1 files changed, 39 insertions, 15 deletions

diff --git a/src/btree.c b/src/btree.c
index 80b955682..300bb361e 100644
--- a/src/btree.c
+++ b/src/btree.c
@@ -547,7 +547,7 @@ static void invalidateIncrblobCursors(
   int isClearTable        /* True if all rows are being deleted */
 ){
   BtCursor *p;
-  if( pBtree->hasIncrblobCur==0 ) return;
+  assert( pBtree->hasIncrblobCur );
   assert( sqlite3BtreeHoldsMutex(pBtree) );
   pBtree->hasIncrblobCur = 0;
   for(p=pBtree->pBt->pCursor; p; p=p->pNext){
@@ -6419,10 +6419,9 @@ static void freePage(MemPage *pPage, int *pRC){
 }
 
 /*
-** Free any overflow pages associated with the given Cell.  Store
-** size information about the cell in pInfo.
+** Free the overflow pages associated with the given Cell.
 */
-static int clearCell(
+static SQLITE_NOINLINE int clearCellOverflow(
   MemPage *pPage,          /* The page that contains the Cell */
   unsigned char *pCell,    /* First byte of the Cell */
   CellInfo *pInfo          /* Size information about the cell */
@@ -6434,10 +6433,7 @@ static int clearCell(
   u32 ovflPageSize;
 
   assert( sqlite3_mutex_held(pPage->pBt->mutex) );
-  pPage->xParseCell(pPage, pCell, pInfo);
-  if( pInfo->nLocal==pInfo->nPayload ){
-    return SQLITE_OK;  /* No overflow pages. Return without doing anything */
-  }
+  assert( pInfo->nLocal!=pInfo->nPayload );
   testcase( pCell + pInfo->nSize == pPage->aDataEnd );
   testcase( pCell + (pInfo->nSize-1) == pPage->aDataEnd );
   if( pCell + pInfo->nSize > pPage->aDataEnd ){
@@ -6493,6 +6489,21 @@ static int clearCell(
   return SQLITE_OK;
 }
 
+/* Call xParseCell to compute the size of a cell.  If the cell contains
+** overflow, then invoke cellClearOverflow to clear out that overflow.

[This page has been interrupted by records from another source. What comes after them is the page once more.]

-- ==== Sys2Proof/Word.lean ====
section
/-!
DEFINITION. The word types of the module: the manual numbers bits from 0 (R5), so a register is a bit vector.
-/

namespace Sys2Proof

/-- One byte. -/
abbrev Byte := BitVec 8
/-- A 32-bit set-up register or sequence number. -/
abbrev Word := BitVec 32
/-- A 64-bit word: an entry half (R37), a time in ns (R9), a core register. -/
abbrev Dword := BitVec 64
/-- A signature accumulator or a 160/128 data word (R60, R354). -/
abbrev Sig := BitVec 128

end Sys2Proof
end

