/-- MOD_STATE.STATE changes, with MOD_STATE_CHANGED (R365). -/
def changeModState (rz : RaiseFn) (new : ModState) (s : State) : State :=
  let old := modState s
  if old = new then s
  else
    let role := match new with | .active => 1 | .standby => 2 | .joining => 3 | _ => 0
    let s := setFld s Reg.modState 2 0 (modCode new)
    let s := if pairBank s then setFld s Reg.pairStatus 1 0 role else s
    rz Ev.modStateChanged 0xFF 0 (modCode old + 16 * modCode new) s

/-! ### Aborting what is in progress (R111) -/

/-- A channel with nothing queued. -/
def canCh0 : CanCh :=
  { queue := [], suspend := false, recovery := false, busOffAt := 0, noSupply := false, refSeq := 0, refSof := none,
    missedAt := none, rxBytes := 0, rxCount := 0, waitIdle := false, loopDelay := 0, ssp := 0 }

/-- A channel. -/
def chan (s : State) (n : Nat) : CanCh := tget canCh0 s.can n

/-- Channels at rest, those without the supply of their group marked: a start does not bring it back (R249). -/
def unsupplied (s : State) : Tab CanCh :=
  (s.can.filter (fun x => x.2.noSupply)).map (fun x => (x.1, { canCh0 with noSupply := true }))

/-- The state with a channel replaced. -/
def setChan (s : State) (n : Nat) (c : CanCh) : State := { s with can := tset canCh0 s.can n c }

/-- A channel's frame in transmission is aborted (R111): the transmitter drives recessive, the entry stays queued; an attempt that
ends so sets the clash count to 0 (R248). -/
def abortChan (n : Nat) (s : State) : State :=
  let c := chan s n
  if c.queue.any (fun e => e.sof.isSome) then
    setFld (setChan s n { c with queue := c.queue.map (fun e => { e with sof := none }) }) (Reg.canChTxq n) 9 8 0
  else s

/-- Abort of frames in transmission (R111). -/
def abortCan (s : State) : State := (List.range 20).foldl (fun s i => abortChan (i + 1) s) s

/-- Abort of message-data sends in progress (R111): their frames not yet handed to the PHY whole are taken back or truncated; the
records stay. -/
def abortNet (s : State) : State :=
  let mine := fun (f : EthFrame) => s.net.sends.any (fun x => x.frames.contains f)
  { s with net := { s.net with
      sends := []
      egress := s.net.egress.filterMap (fun (k, q) =>
        let q := q.filter (fun f => !mine f)
        if q.isEmpty then none else some (k, q))
      sending := s.net.sending.filter (fun (_, _, f) => !mine f) } }

/-- Abort of the bridge (R111): the cycle in progress is abandoned before the data strobe.  A core that waits for an access is
answered when its bound has passed (R262). -/
def abortIsth (s : State) : State :=
  showIsth { s with isth := { s.isth with bus := none, retry := [], due := [], rings := [], posted := [], fetched := [] } }

/-- Entries of the recorder's queue that a ring's target put there are not started (R111); their records stay in the journal. -/
def abortRec (s : State) : State :=
  let q := s.recQ.filter (fun r => !isApp r)
  if q.length = s.recQ.length then s else setFld { s with recQ := q } Reg.recStatus 25 19 (min 64 q.length)

/-- Every target aborts the operation in progress, so that the far side does not take it (R111). -/
def abortAll (s : State) : State := abortRec (abortIsth (abortNet (abortCan s)))

/-- The module goes to SAFE_HALT: operations in progress are aborted (R111), no further entry, MST_OUT without MASTERY (R317, R344,
R365). -/
def enterSafeHalt (rz : RaiseFn) (s : State) : State :=
  let s := mstOut (stopChrono (if modState s = .active then abortAll s else s)) .alive
  let s := setBit { s with pair := { s.pair with haltRaw := rawNow s, claimAt := none } } Reg.pairStatus 2 false
  changeModState rz .safeHalt s

/-- The active module of a pair gives up control (R320): GIVE_UP frame, the MASTERY wave stops, no further entry; SAFE_HALT
follows when the crate bus drivers are released.  A module whose bank has no PAIR goes to SAFE_HALT at once. -/
def giveUp (rz : RaiseFn) (cause : GiveUpCause) (s : State) : State :=
  if modState s = .active then
    if pairBank s then
      if s.pair.gaveUp = none then
        let s := emitOut s (.straitGiveUp cause)
        let s := mstOut (stopChrono s) .alive
        let s := recCount 49 { s with pair := { s.pair with gaveUp := some cause } }
        rz Ev.gaveUp 0xFF (detailCycle s 0) (giveUpCode cause) s
      else s
    else enterSafeHalt rz s
  else s

/-- The module state admits a YIELD or SAFE_HALT reaction (R353: BOOT, MAINTENANCE and SAFE_HALT leave the state). -/
def inControl (s : State) : Bool :=
  match modState s with
  | .joining | .standby | .active => true
  | _ => false

/-- Effect of a YIELD reaction (R344): an ACTIVE module gives up; STANDBY or JOINING goes to SAFE_HALT. -/
def applyYield (rz : RaiseFn) (s : State) : State :=
  match modState s with
  | .active => giveUp rz .yield s
  | .standby | .joining => enterSafeHalt rz s
  | _ => s

/-- Effect of a SAFE_HALT reaction (R344): as YIELD, with SAFE_HALT as the resulting state in every case. -/
def applySafeHalt (rz : RaiseFn) (s : State) : State :=
  if inControl s then
    let s := if modState s = .active ∧ pairBank s then giveUp rz .safeHalt s else s
    enterSafeHalt rz s
  else s

/-- A standby loses eligibility for a reason of R336; one that is not eligible keeps the reason only. -/
def loseEligible (rz : RaiseFn) (reason : Nat) (s : State) : State :=
  let was := bit s Reg.pairStatus 2
  let s := { s with pair := { s.pair with reason := reason, eligCount := 0, xchkOk := 0 } }
  if was then
    let s := satAdd (setBit s Reg.pairStatus 2 false) Reg.pairCounts 15 8 1
    rz Ev.eligibilityLost 0xFF (detailCycle s 0) reason s
  else s

/-- LANE_STATE.MODE follows from the lane states (R72), with MODE_CHANGED; a safe force entry is marked for dropping when
the mode leaves TRIPLE and DUAL (R162).  In NONE a module is neither ACTIVE nor STANDBY; the spec does not say how it leaves
them: it yields, without an event of its own (DESIGN CHOICE, assumption log 79). -/
def updateMode (rz : RaiseFn) (s : State) : State :=
  let old := voteMode s
  let new := modeOfLanes s
  if old = new then s
  else
    let s := setFld s Reg.laneState 13 12 (voteCode new)
    let s := if new = .split ∨ new = .none then { s with force := { s.force with dropSafe := true } } else s
    let s := rz Ev.modeChanged 0xFF 0 (voteCode old + 16 * voteCode new) s
    let s := if modState s = .standby ∧ new ≠ .triple ∧ new ≠ .dual then loseEligible rz 7 s else s
    if new = .none ∧ (modState s = .active ∨ modState s = .standby) then applyYield rz s else s

/-- No interrupt stands at a lane's cores (R23, R84: they are raised in SPLIT only). -/
def dropIrqs (l : Lane) (s : State) : State := setLane s l { s.lanes.get l with timerIrq := [], extIrq := [] }

/-- A lane's state is put, without event; outside SPLIT_RUN its interrupt inputs are inactive (R23). -/
def enterState (l : Lane) (new : LaneState) (s : State) : State :=
  let s := putLaneState s l new
  if new = .splitRun then s else dropIrqs l s

/-- A lane enters a state (R73), with LANE_STATE_CHANGED and the mode that follows. -/
def changeLane (rz : RaiseFn) (l : Lane) (new : LaneState) (s : State) : State :=
  let old := laneState s l
  if old = new then s
  else
    let s := enterState l new s
    let s := rz Ev.laneStateChanged l.idx 0 (laneCode old + 16 * laneCode new) s
    updateMode rz s

/-- Bits of a lane in LANE_EXCL_COUNT (R86). -/
def exclCount (s : State) (l : Lane) : Nat := fld s Reg.laneExclCount (8 * l.idx + 7) (8 * l.idx)

/-- LANE_EXCL_COUNT and LANE_LAST_EXCL of one exclusion (R73, R86). -/
def countExclusion (l : Lane) (reason task : Nat) (s : State) : State :=
  let s := recCount (45 + l.idx) (satAdd s Reg.laneExclCount (8 * l.idx + 7) (8 * l.idx) 1)
  setReg s Reg.laneLastExcl
    (BitVec.ofNat 32 (l.idx + 16 * reason + 256 * task + 65536 * cycleNow s + 2 ^ 31))
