-- ==== Sys2Proof/Machine/Bank.lean ====
section
/-!
DEFINITION. An Ephemeris image: its header, task table and entries as bytes (R29, R37, R118), and the load checks of
R52 and R119 with the first failure in their order.
-/

namespace Sys2Proof.Machine

/-- The header that an Ephemeris image holds at a place of its slot (R29). -/
def parseHeader (m : Mem) (b : Nat) : Header :=
  { flags := readLE m (b + 6) 2, version := readLE m (b + 8) 6, compat := readLE m (b + 14) 2,
    bcLen := readLE m (b + 16) 4, hpLen := readLE m (b + 20) 2, cw := readLE m (b + 22) 2,
    entryCount := readLE m (b + 24) 4, alignOffset := readLE m (b + 28) 4, laneSlack := readLE m (b + 32) 4,
    buildId := BitVec.ofNat 64 (readLE m (b + 40) 8), appBuildId := BitVec.ofNat 64 (readLE m (b + 48) 8),
    regions := (List.range 7).map (fun i => (readLE m (b + 56 + 8 * i) 4, readLE m (b + 60 + 8 * i) 4)),
    images := (List.range 16).map (fun i => (readLE m (b + 120 + 8 * i) 4, readLE m (b + 124 + 8 * i) 4)) }

/-- The bank that an Ephemeris image holds. -/
def parseBank (m : Mem) (b : Nat) : Bank :=
  let h := parseHeader m b
  { header := h
    tasks := (List.range 48).map (fun t => BitVec.ofNat 128 (readLE m (b + 256 + 16 * t) 16))
    entries := (List.range h.entryCount).map (fun i =>
      { w0 := BitVec.ofNat 64 (readLE m (b + 1024 + 16 * i) 8)
        w1 := BitVec.ofNat 64 (readLE m (b + 1032 + 16 * i) 8)
        poison := isPoisoned m (b + 1024 + 16 * i) 16 }) }

/-- HEADER check (R52): MAGIC, FORMAT, reserved bits and bytes, shortest length. -/
def badHeader (m : Mem) (b len : Nat) : Bool :=
  decide (len < 1024) || decide (readLE m b 4 ≠ 0x4B504550) || decide (readLE m (b + 4) 2 ≠ 1)
    || decide (readLE m (b + 6) 2 / 2 ≠ 0) || decide (readLE m (b + 36) 4 ≠ 0)
    || decide (readLE m (b + 112) 8 ≠ 0) || decide (readLE m (b + 248) 8 ≠ 0)

/-- GEOMETRY check (R29, R52). -/
def badGeometry (h : Header) (len : Nat) : Bool :=
  !(decide (250 ≤ h.bcLen) && decide (h.bcLen ≤ 100000) && decide (1 ≤ h.hpLen) && decide (h.hpLen ≤ 4096)
    && decide (h.hpLen * h.bcLen ≤ 60000000) && decide (20 ≤ h.cw) && decide (h.cw ≤ 2000)
    && decide (1 ≤ h.entryCount) && decide (h.entryCount ≤ 65536) && decide (h.alignOffset < h.bcLen)
    && decide (len = 1024 + 16 * h.entryCount))

/-- Two places of Sound memory overlap. -/
def placesOverlap (p q : Nat × Nat) : Bool :=
  decide (0 < p.2) && decide (0 < q.2) && decide (p.1 < q.1 + q.2) && decide (q.1 < p.1 + p.2)

/-- Some two places of a list overlap. -/
def anyOverlap : List (Nat × Nat) → Bool
  | [] => false
  | p :: r => r.any (placesOverlap p) || anyOverlap r

/-- LAYOUT check (R30). -/
def badLayout (h : Header) : Bool :=
  let ps := h.regions ++ h.images
  ps.any (fun (o, n) => decide (o % 64 ≠ 0) || decide (n % 64 ≠ 0) || decide (0x1000000 < o + n))
    || anyOverlap ps
    || decide ((nth (0, 0) h.regions 0).2 ≠ (nth (0, 0) h.regions 1).2)
    || decide ((nth (0, 0) h.regions 0).2 ≠ (nth (0, 0) h.regions 2).2)

/-- Index of the first element that fails a test. -/
def firstBad {α : Type} (bad : α → Bool) : List α → Option Nat
  | [] => none
  | x :: r => if bad x then some 0 else (firstBad bad r).map (· + 1)

/-- ORDER check (R52): OFFSET does not ascend, or reaches BC_LEN. -/
def badOrder (bcLen : Nat) : Nat → Nat → List Entry → Option Nat
  | _, _, [] => none
  | prev, i, e :: r => if e.offset < prev ∨ bcLen ≤ e.offset then some i else badOrder bcLen e.offset (i + 1) r

/-- Bits of W1 that a KIND uses (R39). -/
def w1Mask (kind : Nat) : Nat :=
  match kind with
  | 0 => 0
  | 1 | 2 => 0xFF
  | 3 => 0x3F0F
  | 15 | 5 => 0x3F
  | 4 => 0x3F0F
  | 6 => 0xFF3F
  | 7 => 0xFFFFFFFFFFF3F
  | 8 => 0x303FF
  | 9 => 0x3F1F
  | 10 => 0xFF
  | 11 => 0xF
  | 12 => 0x1F
  | 13 => 0xF7F3F
  | _ => 0xF3

/-- OPERAND check of one entry (R52). -/
def badOperand (h : Header) (e : Entry) : Bool :=
  let k := e.kind
  let w := e.w1
  let unusedImage := fun i => decide ((nth (0, 0) h.images i).2 = 0)
  decide (dfld e.w0 31 21 ≠ 0) || decide (dfld e.w0 63 56 ≠ 0)
    || decide (w &&& ~~~(BitVec.ofNat 64 (w1Mask k)) ≠ 0)
    || (decide (k ∈ [15, 4, 5, 6, 7]) && decide (47 < e.task))
    || (decide (k = 3 ∨ k = 4) && unusedImage (dfld w 3 0))
    || (decide (k = 3) && decide (dfld w 13 8 = 0))
    || (decide (k = 1 ∨ k = 2) && decide (domOfBlock? (dfld w 7 0) = none))
    || (decide (k = 7) && (decide ((nth (0, 0) h.regions 0).2 < 64 * (dfld w 23 8 + dfld w 51 40 + 1))
          || decide ((nth (0, 0) h.regions 3).2 < 64 * (dfld w 39 24 + dfld w 51 40 + 1))))
    || (decide (k = 9 ∨ k = 12) && (decide (dfld w 4 0 = 0) || decide (20 < dfld w 4 0)))
    || (decide (k = 13) && decide (64 < dfld w 5 0 + dfld w 14 8))
    || (decide (k = 14) && (decide (dfld w 1 0 = 3) || decide (h.flags % 2 = 0)
          || (decide (dfld w 1 0 = 1) && unusedImage (dfld w 7 4))))

/-- PERIOD check of one entry (R52). -/
def badPeriod (hpLen : Nat) (e : Entry) : Bool := decide (hpLen % e.period ≠ 0) || decide (e.period ≤ e.phase)

/-- SEQUENCE check (R47, R52): a RELEASE without an earlier SNAPSHOT and DELIVER of its task, period and phase. -/
def badSequence : List Entry → Nat → List Entry → Option Nat
  | _, _, [] => none
  | seen, i, e :: r =>
    let same := fun k (x : Entry) => decide (x.kind = k) && decide (x.task = e.task) && decide (x.period = e.period)
      && decide (x.phase = e.phase)
    if e.kind = 5 ∧ ¬(seen.any (same 15) ∧ seen.any (same 4)) then some i else badSequence (e :: seen) (i + 1) r

/-- SCAN check (R47): OFFSET < (i - 64) / 400. -/
def badScan : Nat → List Entry → Option Nat
  | _, [] => none
  | i, e :: r => if 64 < i ∧ e.offset * 400 < i - 64 then some i else badScan (i + 1) r

/-- ISSUE check (R47): more than 4 entries applicable at one offset in some cycle of the hyperperiod.  Of such a group ENTRY names
the first in the table; the spec does not say which (DESIGN CHOICE, assumption log 85). -/
def badIssue (hpLen : Nat) (es : List Entry) : Option Nat :=
  firstBad (fun e => (List.range hpLen).any (fun c =>
    e.applies c && decide (4 < (es.filter (fun x => decide (x.offset = e.offset) && x.applies c)).length))) es

/-- Absolute microticks, with table index and CHK, at which the entries of a KIND and task issue in three hyperperiods. -/
def occurrences (b : Bank) (kind t : Nat) : List (Nat × Nat × Nat) :=
  let all := b.entries.zipIdx
  (List.range (3 * b.header.hpLen)).flatMap (fun c =>
    all.filterMap (fun (e, i) =>
      if e.kind = kind ∧ e.task = t ∧ e.applies (c % b.header.hpLen) then
        some (c * b.header.bcLen + e.offset, i, dfld e.w1 15 8) else none))

/-- Issue order of two occurrences: by microtick, then by table index. -/
def issuesAfter (a b : Nat × Nat × Nat) : Bool := decide (b.1 < a.1) || (decide (a.1 = b.1) && decide (b.2.1 < a.2.1))

/-- Rule 6 of R119 fails for a task: the CHECKPOINTs between some RELEASE and the next are not numbered 0 to CHK_M1 in issue order,
or the last issues less than DEADLINE + CW microticks after it. -/
def badRule6 (b : Bank) (t : Nat) : Bool :=
  let r := nth 0 b.tasks t
  let n := taskFld r 15 8 + 1
  let checks := occurrences b 6 t
  let releases := occurrences b 5 t
  releases.any (fun x =>
    decide (x.1 < b.header.hpLen * b.header.bcLen) &&
      (let next := releases.filter (fun y => issuesAfter y x)
       let after := checks.filter (fun c => issuesAfter c x && !(next.any (issuesAfter c)))
       decide (after.map (·.2.2) ≠ List.range n)
         || decide ((after.getLastD (0, 0, 0)).1 < x.1 + taskFld r 89 64 + b.header.cw)))

/-- The first rule of R119 that a task record breaks; 0 when none.  Which task a failure of rule 2 names, and whether rule 4's
CRITICAL 1 with STOP_ON_OVERRUN 0 is a fault of an UNUSED record, the spec leaves open: the record that is the 33rd CYCLIC or the
17th EVENT in task order is named, and an UNUSED record is not held to rule 4 (DESIGN CHOICE, assumption log 84). -/
def taskRule (b : Bank) (t : Nat) : Nat :=
  let r := nth 0 b.tasks t
  let kind := taskFld r 1 0
  let names := b.entries.filter (fun e => decide (e.kind ∈ [15, 4, 5, 6, 7]) && decide (e.task = t))
  let releases := (b.entries.filter (fun e => decide (e.kind = 5) && decide (e.task = t))).length
  let upTo := fun k => ((b.tasks.take (t + 1)).filter (fun x => decide (taskFld x 1 0 = k))).length
  let reserved := decide (kind = 3) || decide (taskFld r 7 6 ≠ 0) || decide (taskFld r 31 24 ≠ 0)
    || decide (taskFld r 63 58 ≠ 0) || decide (taskFld r 95 90 ≠ 0) || decide (taskFld r 127 122 ≠ 0)
    || (decide (kind ≠ 2) && decide (taskFld r 19 16 ≠ 0))
  if reserved then 1
  else if (kind = 1 ∧ 32 < upTo 1) ∨ (kind = 2 ∧ 16 < upTo 2) then 2
  else if (kind = 0 ∧ ¬names.isEmpty) ∨ (kind ≠ 0 ∧ releases = 0) then 3
  else if (kind = 1 ∧ 1 < releases) ∨ (kind = 2 ∧ taskFld r 19 16 = 0)
      ∨ (kind ≠ 0 ∧ taskFld r 3 3 = 1 ∧ taskFld r 2 2 = 0) then 4
  else if kind ≠ 0 ∧ (taskFld r 57 32 = 0 ∨ taskFld r 121 96 < taskFld r 57 32
      ∨ taskFld r 89 64 < taskFld r 121 96) then 5
  else if kind ≠ 0 ∧ badRule6 b t then 6
  else 0

/-- The first task and rule of R119 that fail, in task order. -/
def badTaskTable (b : Bank) : Option (Nat × Nat) :=
  (List.range 48).findSome? (fun t => if taskRule b t = 0 then none else some (t, taskRule b t))

/-- Result of a load: REASON and ENTRY of CHRONO_LOAD_RESULT (R52), and the task and rule of TASK_TABLE_CHECK (R119). -/
structure LoadResult where
  reason : Nat
  entry  : Nat
  task   : Option (Nat × Nat)
deriving DecidableEq, Repr

/-- The load checks of R52 on an image of `len` bytes at a place of a slot, first failure in table order. -/
def loadChecks (m : Mem) (b len : Nat) : LoadResult :=
  let bank := parseBank m b
  let h := bank.header
  let es := bank.entries
  let fail := fun r (i : Option Nat) => (⟨r, i.getD 0, none⟩ : LoadResult)
  if badHeader m b len then fail 1 none
  else if badGeometry h len then fail 2 none
  else if badLayout h then fail 3 none
  else match badOrder h.bcLen 0 0 es with
  | some i => fail 4 (some i)
  | none => match firstBad (badPeriod h.hpLen) es with
  | some i => fail 5 (some i)
  | none => match firstBad (badOperand h) es with
  | some i => fail 6 (some i)
  | none => match badTaskTable bank with
  | some tr => ⟨6, 0, some tr⟩
  | none => match badSequence [] 0 es with
  | some i => fail 7 (some i)
  | none => match badScan 0 es with
  | some i => fail 8 (some i)
  | none => match badIssue h.hpLen es with
  | some i => fail 9 (some i)
  | none => if isPoisoned m b len then fail 10 (firstBad (·.poison) es) else ⟨0, 0, none⟩

/-- CHRONO_LOAD_RESULT and TASK_TABLE_CHECK of a load (R52, R119). -/
def showLoad (s : State) (r : LoadResult) : State :=
  let s := setReg s Reg.chronoLoadResult (BitVec.ofNat 32 (r.reason + r.entry * 65536))
  setReg s Reg.taskTableCheck (match r.task with
    | some (t, k) => BitVec.ofNat 32 (t + 256 * k + 2 ^ 31)
    | none => 0)

/-- TASK_INFO of every task, CHRONO_GEOMETRY, CHRONO_CW, CHRONO_ALIGN and the BUILD_IDs, as the banks hold them (R55, R142). -/
def showBanks (s : State) : State :=
  let h := header s
  let s := setReg s Reg.chronoGeometry (BitVec.ofNat 32 (h.bcLen + (h.hpLen - 1) * 2 ^ 17))
  let s := setReg (setFld s Reg.chronoAlign 16 0 h.alignOffset) Reg.chronoCw (BitVec.ofNat 32 h.cw)
  let s := set64 s Reg.chronoActiveIdLo h.buildId
  let shadow := if fld s Reg.chronoStatus 3 2 = 0 ∨ fld s Reg.chronoStatus 3 2 = 3 then 0
    else ((shadowBank s).map (·.header.buildId)).getD 0
  let s := set64 s Reg.chronoShadowIdLo shadow
  (List.range 48).foldl (fun s t =>
    let r := taskRecord s t
    setReg s (Reg.taskInfo t) (BitVec.ofNat 32 (taskFld r 5 0 + 256 * taskFld r 15 8 + 65536 * taskFld r 23 16))) s

/-- The state with a bank's content replaced. -/
def setBank (s : State) (n : Nat) (b : Option Bank) : State :=
  { s with chrono := if n = 0 then { s.chrono with bank0 := b } else { s.chrono with bank1 := b } }

/-- A location of `size` bytes at a byte offset lies inside a region of the active bank (R444). -/
def inRegion (s : State) (i off size : Nat) : Bool :=
  (activeBank s).isSome && decide (off + size ≤ (region s i).2)

/-- A location lies inside an input image of the active bank (R444). -/
def inImage (s : State) (i off size : Nat) : Bool :=
  (activeBank s).isSome && decide (0 < (imageRegion s i).2) && decide (off + size ≤ (imageRegion s i).2)

end Sys2Proof.Machine
end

+** STore the result code (SQLITE_OK or some error code) in rc.
+**
+** Implemented as macro to force inlining for performance.
+*/
+#define BTREE_CLEAR_CELL(rc, pPage, pCell, sInfo)   \
+  pPage->xParseCell(pPage, pCell, &sInfo);          \
+  if( sInfo.nLocal!=sInfo.nPayload ){               \
+    rc = clearCellOverflow(pPage, pCell, &sInfo);   \
+  }else{                                            \
+    rc = SQLITE_OK;                                 \
+  }
+
+
 /*
 ** Create the byte sequence used to represent a cell on page pPage
 ** and write that byte sequence into pCell[].  Overflow pages are
@@ -7168,7 +7179,9 @@ static int pageFreeArray(
         }
         pFree = pCell;
         szFree = sz;
-        if( pFree+sz>pEnd ) return 0;
+        if( pFree+sz>pEnd ){
+          return 0;
+        }
       }else{
         pFree = pCell;
         szFree += sz;
@@ -8144,6 +8157,7 @@ static int balance_nonroot(
     u8 *pCell;
     u8 *pTemp;
     int sz;
+    u8 *pSrcEnd;
     MemPage *pNew = apNew[i];
     j = cntNew[i];
 
@@ -8187,6 +8201,12 @@ static int balance_nonroot(
     iOvflSpace += sz;
     assert( sz<=pBt->maxLocal+23 );
     assert( iOvflSpace <= (int)pBt->pageSize );
+    for(k=0; b.ixNx[k]<=i && ALWAYS(k<NB*2); k++){}
+    pSrcEnd = b.apEnd[k];
+    if( SQLITE_WITHIN(pSrcEnd, pCell, pCell+sz) ){
+      rc = SQLITE_CORRUPT_BKPT;
+      goto balance_cleanup;
+    }
     insertCell(pParent, nxDiv+i, pCell, sz, pTemp, pNew->pgno, &rc);
     if( rc!=SQLITE_OK ) goto balance_cleanup;
     assert( sqlite3PagerIswriteable(pParent->pDbPage) );
@@ -8743,7 +8763,9 @@ int sqlite3BtreeInsert(
     assert( pX->pKey==0 );
     /* If this is an insert into a table b-tree, invalidate any incrblob 
     ** cursors open on the row being replaced */
-    invalidateIncrblobCursors(p, pCur->pgnoRoot, pX->nKey, 0);
+    if( p->hasIncrblobCur ){
+      invalidateIncrblobCursors(p, pCur->pgnoRoot, pX->nKey, 0);
+    }
 
     /* If BTREE_SAVEPOSITION is set, the cursor must already be pointing 
     ** to a row with the same key as the new entry being inserted.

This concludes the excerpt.